**Assignment:**
Which lines of the entries below run from the one holding "let bad := poisonAt" to the one holding "(q.1, if q.2.isSome", inclusive? Set down exactly those lines and no others.

**Data records:**
-- ==== Sys2Proof/Machine/Scalar.lean ====
section
/-! DEFINITION. Scalar loads and stores, and the sequencers' register accesses (02: R50, R66; 07: R266, R278, R316). -/

namespace Sys2Proof.Machine

/-- The value LD writes: zero- or sign-extended. -/
def extendLd (n : Nat) (signed : Bool) (v : Nat) : Nat := if signed then unsignedOf 64 (signedOf (8 * n) v) else v

/-- The register-space offset a sequencer's access reaches (R50, R66); a cell holds no bank (R51). -/
def regSpot (x : Executor) (s : State) (a : Nat) : Option (Region × Nat) :=
  match x, s.place (canonical a) with
  | .seq r, .regs off => some (r, off)
  | _, _ => none

/-- Whether a store address belongs to a slot retired without replacement (R199). -/
def State.storeGone (s : State) (a : Nat) : Bool :=
  match scratchHome (canonical a) with
  | some (b, some k) => (s.blk b).gone.contains k
  | _ => false

/-- An access to a store waits while its slot is being retired and wakes a block that sleeps (R60, R198); any other is left to what
it does. -/
def atStore (s : State) (a n : Nat) (act : Act) : Act :=
  match (s.place (canonical a)).store with
  | none => act
  | some _ =>
    if !(s.asleep [(a, n)]).isEmpty then .wake (s.asleep [(a, n)]) else if s.rangeFree a n then act else .hold

/-- MOV_LD (R50, R60, R265, R266, R278): the line is taken into the executor's cache; a failed load writes 0. -/
def execMovLd (x : Executor) (w : W128) (s : State) : Answer :=
  issue 1 0x010 x w s
    (fun _ => onlyRsvd (fRB w != 0 || fRC w != 0 || decide (8 ≤ fSUB w) || regsBad x [fRD w, fRA w]))
    (fun s =>
      let n := 2 ^ (fSUB w % 4)
      let a := addrRA x w s
      let fin (t : State) (f : Flight) (v : Nat) (bad : Nat) : State × Flight :=
        (t.setSreg x (fRD w) (if bad = 0 then extendLd n ((fSUB w).testBit 2) v else 0), { f with status := (failed bad).1, detail := bad })
      let m := moverOf x
      let free (t : State) (f : Flight) (v : Nat) : Nat :=
        if t.readsRaced x f then leNat (t.freeBytes a 8) else v
      match s.spot x a n with
      | .later => .hold
      | .refused => queued x w (moveQueue x) none s (fun t f =>
          match regSpot x t a with
          | some (r, off) =>
            let q := t.regAccess (.seq r) off n none
            fin q.1 f (q.2.getD 0) (if q.2.isSome then 0 else 3)
          | none => fin (t.refuse m.code a false) f 0 3)
      | .store l off => atStore s a n (queued x w (moveQueue x) none s (fun t f =>
          let bad := poisonAt (t.mem.wordPoison l) off n || t.storeGone a
          fin (t.noteRead m (defaultClass m.code) a n) f (free t f ((t.mem.line l).extractLsb' (8 * off) (8 * n)).toNat) (if bad then 2 else 0)) { reads := [(a, n)] })
      | .line l off => queued x w (moveQueue x) none s (fun t f =>
          let t := (t.noteCoded (defaultClass m.code) l).fillShared m (defaultClass m.code) l false
          match t.cached x.agent l with
          | some k => fin t f (free t f (k.data.extractLsb' (8 * off) (8 * n)).toNat) (if poisonAt k.poison off n then 2 else 0)
          | none => fin t f 0 0) { reads := [(a, n)] })

/-- MOV_ST (R50, R60, R266, R278). -/
def execMovSt (x : Executor) (w : W128) (s : State) : Answer :=
  issue 1 0x011 x w s
    (fun _ => onlyRsvd (fRD w != 0 || fRC w != 0 || decide (4 ≤ fSUB w) || regsBad x [fRA w, fRB w]))
    (fun s =>
      let n := 2 ^ (fSUB w % 4)
      let a := addrRA x w s
      let m := moverOf x
      let wr (off : Nat) : LineWrite :=
        ⟨byteMask off n, BitVec.ofNat 512 ((s.sreg x (fRB w) % 2 ^ (8 * n)) * 2 ^ (8 * off)), false⟩
      match s.spot x a n with
      | .later => .hold
      | .refused => queued x w (moveQueue x) none s (fun t f =>
          match regSpot x t a with
          | some (r, off) =>
            let q := t.regAccess (.seq r) off n (some (s.sreg x (fRB w)))
            (q.1, if q.2.isSome then f else { f with status := 0xC0, detail := 3 })
          | none => (t.refuse m.code a true, { f with status := 0xC0, detail := 3 }))
      | .store _ _ => atStore s a n (queued x w (moveQueue x) none s (fun t f =>
          ((t.writePart m (defaultClass m.code) a (leBytes n (s.sreg x (fRB w))) false).1, f)) { writes := [(a, n)] })
      | .line l off => queued x w (moveQueue x) none s (fun t f =>
          ((((t.noteCoded (defaultClass m.code) l).fillOwned m (defaultClass m.code) l).storeCached m.code l (wr off)).unsettleCached m l (wr off), f))
          { writes := [(a, n)] })

/-- The access of REGRD and REGWR: its width, and the answer's status. -/
def regSize (w : W128) : Nat := if fSUB w % 2 = 1 then 8 else 4

/-- SYS_REGRD (R316): RD receives the register at RA + IMM, or 0 where the access is refused. -/
def execSysRegrd (x : Executor) (w : W128) (s : State) : Answer :=
  issue 0xC 4 x w s
    (fun _ => onlyRsvd (fRB w != 0 || fRC w != 0 || decide (2 ≤ fSUB w)))
    (fun s => match x with
      | .cell _ => .hold
      | .seq r =>
        let q := s.regAccess (.seq r) (addrRA x w s) (regSize w) none
        .done (q.1.setSreg x (fRD w) (q.2.getD 0)) (if q.2.isSome then (0, 0) else (0xC0, 3)) 0 none)

/-- SYS_REGWR (R316): RB goes to the register at RA + IMM. -/
def execSysRegwr (x : Executor) (w : W128) (s : State) : Answer :=
  issue 0xC 5 x w s
    (fun _ => onlyRsvd (fRD w != 0 || fRC w != 0 || decide (2 ≤ fSUB w)))
    (fun s => match x with
      | .cell _ => .hold
      | .seq r =>
        let q := s.regAccess (.seq r) (addrRA x w s) (regSize w) (some (s.sreg x (fRB w)))
        .done q.1 (if q.2.isSome then (0, 0) else (0xC0, 3)) 0 none)

/-- One pass of WATCH's loop came to this: it exits with v and a predicate, it fails with a DETAIL, it sleeps, or the line is
not to be had now. -/
inductive Look where
  | exits (v : Nat) (p : Bool)
  | fails (detail : Nat)
  | sleeps (v : Nat)
  | later
  deriving DecidableEq, Repr

/-- One pass of the loop of R311 at an address: the word is read with a watch, which is not set when the agent holds its limit
of watched lines (R109) and never for a store or a register, which is read once; registers are a sequencer's only, through its bank
(R50, R51, R62). A word the executor's own instructions in flight write has an undefined value (R213, R265). -/
def State.watchPass (s : State) (x : Executor) (a old : Nat) : State × Look :=
  let c := canonical a
  let pl := s.place c
  let m := moverOf x
  let cls := defaultClass m.code
  let regs := regSpot x s a
  if a % 8 ≠ 0 ∨ (pl.memory = false ∧ regs = none) then (s.refuse m.code a false, .fails 3)
  else match regs with
  | some (r, off) =>
    let q := s.regAccess (.seq r) off 8 none
    match q.2 with
    | some v => (q.1, .exits v (v != old))
    | none => (q.1, .fails 3)
  | none =>
    let (s, raced) := s.raceReads x [(a, 8)]
    let free := leNat (s.freeBytes a 8)
    if !pl.coherent then
      let g := s.readBytes a 8
      let v := if raced.isEmpty then leNat g.bytes else free
      let s := s.noteRead m cls a 8
      if g.detail ≠ 0 then (s, .fails g.detail) else (s, .exits v (v != old))
    else
      let line := c / 64
      if !s.lineReady m.code line then (s, .later)
      else
        let held := (s.cached m.code line).any (·.watched)
        let canWatch := held || decide (s.watchCount m.code < watchLimit m.code)
        let s := (s.noteCoded cls line).fillShared m cls line canWatch
        match s.cached m.code line with
        | none => (s, .later)
        | some k =>
          let off := c % 64
          let v := if raced.isEmpty then (k.data.extractLsb' (8 * off) 64).toNat else free
          if k.poison.getLsbD (off / 4) || k.poison.getLsbD (off / 4 + 1) then (s, .fails 2)
          else if v ≠ old then (s, .exits v true)
          else if !canWatch then (s, .exits v false)
          else (s.setCached m.code line { k with watched := true }, .sleeps v)

/-- Whether the record of an instruction, if its CR asks for one, is accepted now (R216, R231). -/
def State.recordFits (s : State) (x : Executor) (w : W128) : Bool := wf w 97 1 == 0 || s.ringAccepts (.completion x.region)

/-- WATCH completes: RD and PD are written, and the record and token follow. -/
def State.watchEnds (s : State) (x : Executor) (w : W128) (v : Nat) (p : Bool) (o : Outc) : State :=
  let s := s.setExe x { s.exe x with watch := none }
  let f := s.mkFlight x w .move none
  let s := (s.setSreg x (fRD w) v).setPredBit x (fSUB w % 8) p
  let s := s.shows x 1
  ((s.setPc x (s.pcOf x + 1)).complete x { f with status := o.1, detail := o.2 }).boundary x

/-- What a pass comes to for the executor. -/
def State.watchAfter (s : State) (x : Executor) (w : W128) (deadline : Option Nat) (p : State × Look) : Option State :=
  match p.2 with
  | .exits v b => some (p.1.watchEnds x w v b (0, 0))
  | .fails d => some (p.1.watchEnds x w 0 false (0xC0, d))
  | .later => none
  | .sleeps v =>
    let t := p.1
    let ww : WatchWait := ⟨addrRA x w s, BitVec.ofNat 64 v, fRD w, deadline, false⟩
    some ((t.setExe x { t.exe x with watch := some ww }).shows x 2)

/-- SYN_WATCH (R311): the first pass at dispatch; once the sleeper has been woken the command goes round the loop again. -/
def execSynWatch (x : Executor) (w : W128) (s : State) : Answer :=
  match (s.exe x).watch with
  | some k =>
    .next (if !k.woken || s.fenced || s.fetch x ≠ some w || !s.recordFits x w then s
      else (s.watchAfter x w k.deadline (s.watchPass x k.addr k.old.toNat)).getD s)
  | none =>
    issue 0xB 3 x w s
      (fun _ => onlyRsvd (fSUB w % 8 == 0 || decide (8 ≤ fSUB w) || regsBad x [fRD w, fRA w, fRB w, fRC w]))
      (fun s =>
        let limit := s.sreg x (fRC w)
        let deadline := if limit = 0 then none else some (s.clk.aon + limit)
        atStore s (addrRA x w s) 8
          (match s.watchAfter x w deadline (s.watchPass x (addrRA x w s) (s.sreg x (fRB w))) with
            | some t => .raw t
            | none => .hold))

/-- WATCH_TIMEOUT (R311): the time a WATCH may sleep has passed, and it ends without a change. -/
def execWatchTimeout (x : Executor) (s : State) : Answer :=
  .next (match (s.exe x).watch, s.fetch x with
    | some k, some w =>
      match k.deadline with
      | some t =>
        if s.fenced || decide (s.clk.aon < t) || !s.recordFits x w then s
        else s.watchEnds x w k.old.toNat false (0, 0)
      | none => s
    | _, _ => s)


end Sys2Proof.Machine
end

**Written response:**
          let bad := poisonAt (t.mem.wordPoison l) off n || t.storeGone a
          fin (t.noteRead m (defaultClass m.code) a n) f (free t f ((t.mem.line l).extractLsb' (8 * off) (8 * n)).toNat) (if bad then 2 else 0)) { reads := [(a, n)] })
      | .line l off => queued x w (moveQueue x) none s (fun t f =>
          let t := (t.noteCoded (defaultClass m.code) l).fillShared m (defaultClass m.code) l false
          match t.cached x.agent l with
          | some k => fin t f (free t f (k.data.extractLsb' (8 * off) (8 * n)).toNat) (if poisonAt k.poison off n then 2 else 0)
          | none => fin t f 0 0) { reads := [(a, n)] })

/-- MOV_ST (R50, R60, R266, R278). -/
def execMovSt (x : Executor) (w : W128) (s : State) : Answer :=
  issue 1 0x011 x w s
    (fun _ => onlyRsvd (fRD w != 0 || fRC w != 0 || decide (4 ≤ fSUB w) || regsBad x [fRA w, fRB w]))
    (fun s =>
      let n := 2 ^ (fSUB w % 4)
      let a := addrRA x w s
      let m := moverOf x
      let wr (off : Nat) : LineWrite :=
        ⟨byteMask off n, BitVec.ofNat 512 ((s.sreg x (fRB w) % 2 ^ (8 * n)) * 2 ^ (8 * off)), false⟩
      match s.spot x a n with
      | .later => .hold
      | .refused => queued x w (moveQueue x) none s (fun t f =>
          match regSpot x t a with
          | some (r, off) =>
            let q := t.regAccess (.seq r) off n (some (s.sreg x (fRB w)))
            (q.1, if q.2.isSome then f else { f with status := 0xC0, detail := 3 })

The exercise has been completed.